Hoping to give back some to the rickshaw-pullers, who often ferried him through streets in waist-high water, Kounteya has decided to make rickshaw pullers the real attraction at his latest exhibition. As he returns home to the city of his birth after nearly 16 years, Kounteya has decided to have around 50 rickshaw-pullers as chief guests at his show. Although the exhibition will be formally inaugurated on June 24, he has set aside June 26, the following Sunday, just for these hard-working men.

“Initially I had thought of having the show inaugurated by them but after talking to them, I realised they were not too keen on attending. They feared feeling out of place among the city’s high and mighty. So, I’ll have a day just for them,” he said. The day’s itinerary will have these rickshaw-pullers attend the show and browse through the photographs, which Kounteya has captured during his travels, a journey that took him more than 410 days, passing through 25 countries, covering around 95,000 km.

Dr Rupali Basu, president and regional CEO of Apollo Hospitals, who is hosting Kounteya’s 2-week-long show, said, “ I urge everyone to come, see the show and meet these extremely hard-working men, who keep the city moving every day.”
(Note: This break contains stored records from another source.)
/-- CXL_MEM_WRITE and WRITE_COMPLETION (03 R60, R61; 04 R91). An admitted write merges its enabled bytes, and only those, into the near line, marks it
dirty and is accepted 15 ns after arrival; a never-written line takes a new near slot. The completion follows 70 ns and the link's addition after
acceptance, not before. In failed-read-only, in a locked unit, before Memory_Active and outside every decoder the write completes and nothing is
stored; without credit nothing arrives. -/
def Obligations.MemoryWrites : Prop :=
  (∀ (t : Nat) (hpa : BitVec 64) (r : Req) (x : NearSlot) (s : State), admits s t hpa.toNat r = true → r.write = true →
    plainLine s (r.dpa.toNat / 64) = true → s.nearAt (r.dpa.toNat / 256) = some x → x.badTags = 0 → s.pfl.clean = false → s.flip.armed = none →
    completes (.cxlMemWrite t hpa r.data r.enables r.poison) s (fun u =>
      u.cch = { s.cch with
        near := Tab.put s.cch.near (nearIx (r.dpa.toNat / 256)) { x with
          copy := s.writeCopy { x.copy with reuse := min 7 (x.copy.reuse + 1) } (r.dpa.toNat / 64 % 4) r.data r.enables r.poison,
          dirtySince := some (x.dirtySince.getD r.t0),
          mask := if x.filling then x.mask ||| maskOf (r.dpa.toNat / 64 % 4) r.enables else x.mask,
          badData := if r.enables = BitVec.allOnes 64 then clearBad x.badData (r.dpa.toNat / 64 % 4) else x.badData },
        writeback := u.cch.writeback } ∧
      u.qos.ctxs = s.qos.ctxs ++ [⟨r, some (r.t0 + 15), .none, 0, 0, s.writeThrough⟩] ∧ u.med = s.med ∧ (r.poison = false → u.link = s.link) ∧
      (r.poison = false → r.enables ≠ BitVec.allOnes 64 → u.map = { s.map with onChip := u.map.onChip }) ∧
      changesOnly [.time, .out, .events, .regs, .link, .qos, .cch, .map, .pfl, .tly] s u)) ∧
  (∀ (t : Nat) (hpa : BitVec 64) (r : Req) (s : State), admits s t hpa.toNat r = true → r.write = true →
    plainLine s (r.dpa.toNat / 64) = true → Tab.find s.cch.near (nearIx (r.dpa.toNat / 256)) = none → s.evictAt (r.dpa.toNat / 256) = none →
    Tab.find s.cch.board (s.boardIx (r.dpa.toNat / 256)) = none → s.wbAt (r.dpa.toNat / 256) = none → s.inOverlay (r.dpa.toNat / 256) = false →
    s.noData (r.dpa.toNat / 16384) = true → s.pfl.clean = false → s.flip.armed = none →
    completes (.cxlMemWrite t hpa r.data r.enables r.poison) s (fun u =>
      u.cch = { s.cch with
        near := Tab.put s.cch.near (nearIx (r.dpa.toNat / 256))
          ⟨s.writeCopy (s.blankCopy (r.dpa.toNat / 256) 0) (r.dpa.toNat / 64 % 4) r.data r.enables r.poison, some r.t0, false, 0, 0, 0, 0⟩,
        writeback := u.cch.writeback } ∧
      u.qos.ctxs = s.qos.ctxs ++ [⟨r, some (r.t0 + 15), .none, 0, 0, s.writeThrough⟩] ∧ (r.poison = false → u.link = s.link) ∧
      changesOnly [.time, .out, .events, .regs, .link, .qos, .cch, .map, .pfl, .tly] s u)) ∧
  (∀ (t : Nat) (hpa : BitVec 64) (r : Req) (s : State), admits s t hpa.toNat r = true → r.write = true → s.fab.fatal = false →
    Tab.find s.cch.near (nearIx (r.dpa.toNat / 256)) = none → s.fro = true ∨ s.lockedUnit (unitOfLine (r.dpa.toNat / 64)) = true →
    completes (.cxlMemWrite t hpa r.data r.enables r.poison) s (fun u => u.sent.getLast? = some (.writeDone r.id false
      (s.fro && !s.lockedUnit (unitOfLine (r.dpa.toNat / 64)) && s.fencedSector (r.dpa.toNat / 256)) .lightLoad) ∧ u.cch = s.cch ∧
      u.med.store = s.med.store ∧ u.pfl = s.pfl ∧ changesOnly [.time, .out, .events, .regs, .qos, .map, .med, .key, .tly, .tq] s u)) ∧
  (∀ (t : Nat) (hpa : BitVec 64) (d : Line) (e : Enables) (p : Bool) (s : State), s.cxlUp = true → s.link.ideBlocked = false →
    s.heldKind true < 512 → s.thm.stopping = none → s.memReady = false ∨ s.decodeHpa hpa.toNat = none →
    completes (.cxlMemWrite t hpa d e p) s (fun u => u.sent.getLast? = some (.writeDone s.qos.nextId false false .lightLoad) ∧
      changesOnly [.time, .out, .events, .qos, .link] s u)) ∧
  (∀ (t : Nat) (hpa : BitVec 64) (d : Line) (e : Enables) (p : Bool) (s : State), s.cxlUp = false ∨ s.link.ideBlocked = true ∨
    512 ≤ s.heldKind true → Machine.exec (.cxlMemWrite t hpa d e p) s = .next (s.tick t)) ∧
  (∀ (t id a : Nat) (c : Ctx) (s : State), s.qos.ctxs.find? (fun c => c.req.id == id && c.req.write) = some c → c.acceptedAt = some a →
    c.logWait = false → s.dueAt a ≤ max s.now t →
    completes (.writeCompletion t id) s (fun u => u.sent.getLast? = some (.writeDone id true false .lightLoad) ∧
      u.qos.ctxs = s.qos.ctxs.filter (fun x => x.req.id != id) ∧ u.tly = { s.tly with bytesWr := s.tly.bytesWr + 64 } ∧
      changesOnly [.time, .out, .events, .regs, .qos, .tly, .tq] s u)) ∧
  (∀ (t id a : Nat) (c : Ctx) (s : State), s.qos.ctxs.find? (fun c => c.req.id == id && c.req.write) = some c → c.acceptedAt = some a →
    max s.now t < s.dueAt a ∨ c.logWait = true → Machine.exec (.writeCompletion t id) s = .next (s.tick t)) ∧
  (∀ (t id : Nat) (s : State), s.qos.ctxs = [] → Machine.exec (.writeCompletion t id) s = .next (s.tick t))

/-- BOARD_OFFER, DIRTY_AGE_PUSH and BOARD_SLOT_REWRITE (04 R93, Table 4-6, R99, R102). An offered line takes an empty slot; the dirty lines of one that the
slot holds replace the slot's; a dirty resident moves to the write-back buffer; a clean line colder than a dirty resident is declined and halves
the resident's reuse, and stays in the buffer until time moves on (log entry 70). At the age limit a dirty near line is offered and stays as a clean copy, not before. A slot is rewritten only when it is
due. -/
def Obligations.CacheMotion : Prop :=
  (∀ (t : Nat) (l : BitVec 35) (e : EvictEntry) (s : State), s.evictAt l.toNat = some e → e.refetch = 0 → e.declinedAt = none → s.regionHolds 4 = false →
    s.flip.armed = none → Tab.find s.cch.board (s.boardIx e.copy.l.toNat) = none →
    completes (.boardOffer t ⟨l, ⟨false, 0, 0, 0, false, 0, false⟩⟩) s (fun u => u.cch = { s.cch with
        board := Tab.put s.cch.board (s.boardIx e.copy.l.toNat) (boardOf e.copy 0),
        evict := s.cch.evict.filter (fun x => x.copy.l != e.copy.l),
        wb := if e.copy.dirty = 0 then s.cch.wb
          else s.cch.wb.map (fun w => if w.copy.l.toNat = e.copy.l.toNat then { w with superseded := true } else w) } ∧
      changesOnly [.time, .out, .events, .regs, .cch] s u)) ∧
  (∀ (t : Nat) (l : BitVec 35) (e : EvictEntry) (b : BoardSlot) (s : State), s.evictAt l.toNat = some e → e.refetch = 0 →
    e.declinedAt = none → s.regionHolds 4 = false → s.flip.armed = none → Tab.find s.cch.board (s.boardIx e.copy.l.toNat) = some b → b.copy.l = e.copy.l →
    b.corrected = false → b.badTags = 0 → b.badData = 0 → b.badRest = false →
    completes (.boardOffer t ⟨l, ⟨false, 0, 0, 0, false, 0, false⟩⟩) s (fun u => u.cch.evict = s.cch.evict.filter (fun x => x.copy.l != e.copy.l) ∧
      u.cch.board = (if e.copy.dirty = 0 then s.cch.board else Tab.put s.cch.board (s.boardIx e.copy.l.toNat) (b.take e.copy)) ∧
      u.cch.near = s.cch.near ∧ changesOnly [.time, .out, .events, .regs, .cch] s u)) ∧
  (∀ (t : Nat) (l : BitVec 35) (e : EvictEntry) (b : BoardSlot) (s : State), s.evictAt l.toNat = some e → e.refetch = 0 →
    e.declinedAt = none → s.regionHolds 4 = false → s.flip.armed = none → Tab.find s.cch.board (s.boardIx e.copy.l.toNat) = some b → b.copy.l ≠ e.copy.l →
    b.corrected = false → b.badTags = 0 → b.badData = 0 → b.badRest = false → b.copy.dirty ≠ 0 → e.copy.dirty = 0 → b.copy.reuse ≤ e.copy.reuse →
    s.wbRoom (s.boardIx e.copy.l.toNat) = true →
    completes (.boardOffer t ⟨l, ⟨false, 0, 0, 0, false, 0, false⟩⟩) s (fun u => u.cch = { s.cch with
        board := Tab.put s.cch.board (s.boardIx e.copy.l.toNat) (boardOf e.copy 0),
        evict := s.cch.evict.filter (fun x => x.copy.l != e.copy.l), wb := s.cch.wb ++ [⟨b.copy, false, false, false, false, b.gone⟩] } ∧
      changesOnly [.time, .out, .events, .regs, .cch] s u)) ∧
  (∀ (t : Nat) (l : BitVec 35) (e : EvictEntry) (b : BoardSlot) (s : State), s.evictAt l.toNat = some e → e.refetch = 0 →
    e.declinedAt = none → s.regionHolds 4 = false → Tab.find s.cch.board (s.boardIx e.copy.l.toNat) = some b → b.copy.l ≠ e.copy.l →
    b.corrected = false → b.badTags = 0 → b.badData = 0 → b.badRest = false → b.copy.dirty ≠ 0 → e.copy.dirty = 0 → e.copy.reuse < b.copy.reuse →
    completes (.boardOffer t ⟨l, ⟨false, 0, 0, 0, false, 0, false⟩⟩) s (fun u => u.cch = { s.cch with
        board := Tab.put s.cch.board (s.boardIx e.copy.l.toNat) { b with copy := { b.copy with reuse := b.copy.reuse / 2 } },
        evict := s.cch.evict.map (fun x => if x.copy.l = e.copy.l && (s.tick t).heldEvict x then { e with declinedAt := some (max s.now t) } else x) } ∧
      changesOnly [.time, .out, .events, .regs, .cch] s u)) ∧
  (∀ (t d : Nat) (i : BitVec 17) (x : NearSlot) (s : State), Tab.find s.cch.near i.toNat = some x → nearIx x.copy.l.toNat = i.toNat → x.badTags = 0 → x.badData = 0 →
    x.dirtySince = some d → d + s.run.policy.dirtyAge * usec ≤ max s.now t → x.filling = false → s.regionHolds 4 = false → s.fab.fatal = false →
    s.flip.armed = none → Tab.find s.cch.board (s.boardIx x.copy.l.toNat) = none →
    completes (.dirtyAgePush t ⟨i, ⟨0, 0, 0⟩, ⟨false, 0, 0, 0, false, 0, false⟩⟩) s (fun u =>
      u.cch.near = Tab.put s.cch.near i.toNat { x with copy := { x.copy with dirty := 0 }, dirtySince := none } ∧
      u.cch.board = Tab.put s.cch.board (s.boardIx x.copy.l.toNat) (boardOf x.copy 0) ∧ u.cch.evict = s.cch.evict ∧
      changesOnly [.time, .out, .events, .regs, .cch] s u)) ∧
  (∀ (t d : Nat) (i : BitVec 17) (x : NearSlot) (s : State), Tab.find s.cch.near i.toNat = some x → x.badTags = 0 → x.dirtySince = some d →
    max s.now t < d + s.run.policy.dirtyAge * usec → s.hurries x.copy = false →
    Machine.exec (.dirtyAgePush t ⟨i, ⟨0, 0, 0⟩, ⟨false, 0, 0, 0, false, 0, false⟩⟩) s = .next (s.tick t)) ∧
  (∀ (i : BitVec 25) (b : BoardSlot) (s : State), s.cch.rewrite.contains i.toNat = true → Tab.find s.cch.board i.toNat = some b →
    Machine.exec (.boardSlotRewrite i) s =
      .next { s with
        cch := { s.cch with
          rewrite := s.cch.rewrite.filter (fun k => k != i.toNat),
          board := Tab.put s.cch.board i.toNat { b with corrected := false } } }) ∧
  (∀ (t : Nat) (l : BitVec 35) (n : BitVec 17) (i : BitVec 25) (y : NearUpset) (z : BoardUpset) (s : State), s.evictAt l.toNat = none → Tab.find s.cch.near n.toNat = none →
    s.cch.rewrite.contains i.toNat = false →
    Machine.exec (.boardOffer t ⟨l, z⟩) s = .next (s.tick t) ∧ Machine.exec (.dirtyAgePush t ⟨n, y, z⟩) s = .next (s.tick t) ∧
    Machine.exec (.boardSlotRewrite i) s = .next s)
Kounteya said, “Rickshaws are synonymous with Kolkata, appearing in almost every photograph, memorabilia and films. The irony is that these men are among the city’s most neglected people, with no identity or recognition, and not a part of anybody’s plan. This has to change. Kolkata has to do for them what Mumbai has done for the dabbawallahs.”
 
Rickshaw-pullers invited to the show are no less excited as Kounteya spent 3 hours with around 20 of them earlier this week, explaining what the show is all about. Ramu, a rickshaw-puller from Fern Road, said, “I’m getting my clothes ready and I’ll have to get a shave. I’m excited. Nobody has shown us respect before. We live so far away from home but Kolkata will always be my city. I love this city.”  Kounteya has also asked them for a wish-list, people they admire and want to meet. Names mentioned include film stars Mithun Chakraborty and Prasenjit, cricketing boss Sourav Ganguly and even Chief Minister Mamata Banerjee.

“I urge Kolkatans to come to the show and take selfies with rickshaw-wallahs, get to know their names, learn about their lifestyle and give them a hug. It’s an attempt to tell them we’re grateful for their blood, sweat and toil,” he said. Titled ‘Stone – Being and Becoming’, the series  “explore and capture the romance of being static — the story of a rock becoming an astounding architectural wonder to the metamorphosis of humans turning to stone — the phenomenon of unfeeling,” Kounteya explains.

He believes, rickshaw-pullers are no less a part of “Stone” as they are an integral part of Kolkata. One of the photographs highlighted in the show is that of an out-of-work Oxford graduate, Kounteya chanced upon in London. He is seen sitting with a cardboard sign, which asks people to slap him as a stress-reliever for ₤5 Pounds. “I want my rickshaw-puller guests to know that stress is something that traverses imaginary lines on the map. The world is one. In the process, they will get a glimpse of the world through my eyes and will be able to visit places they otherwise never will,” he said.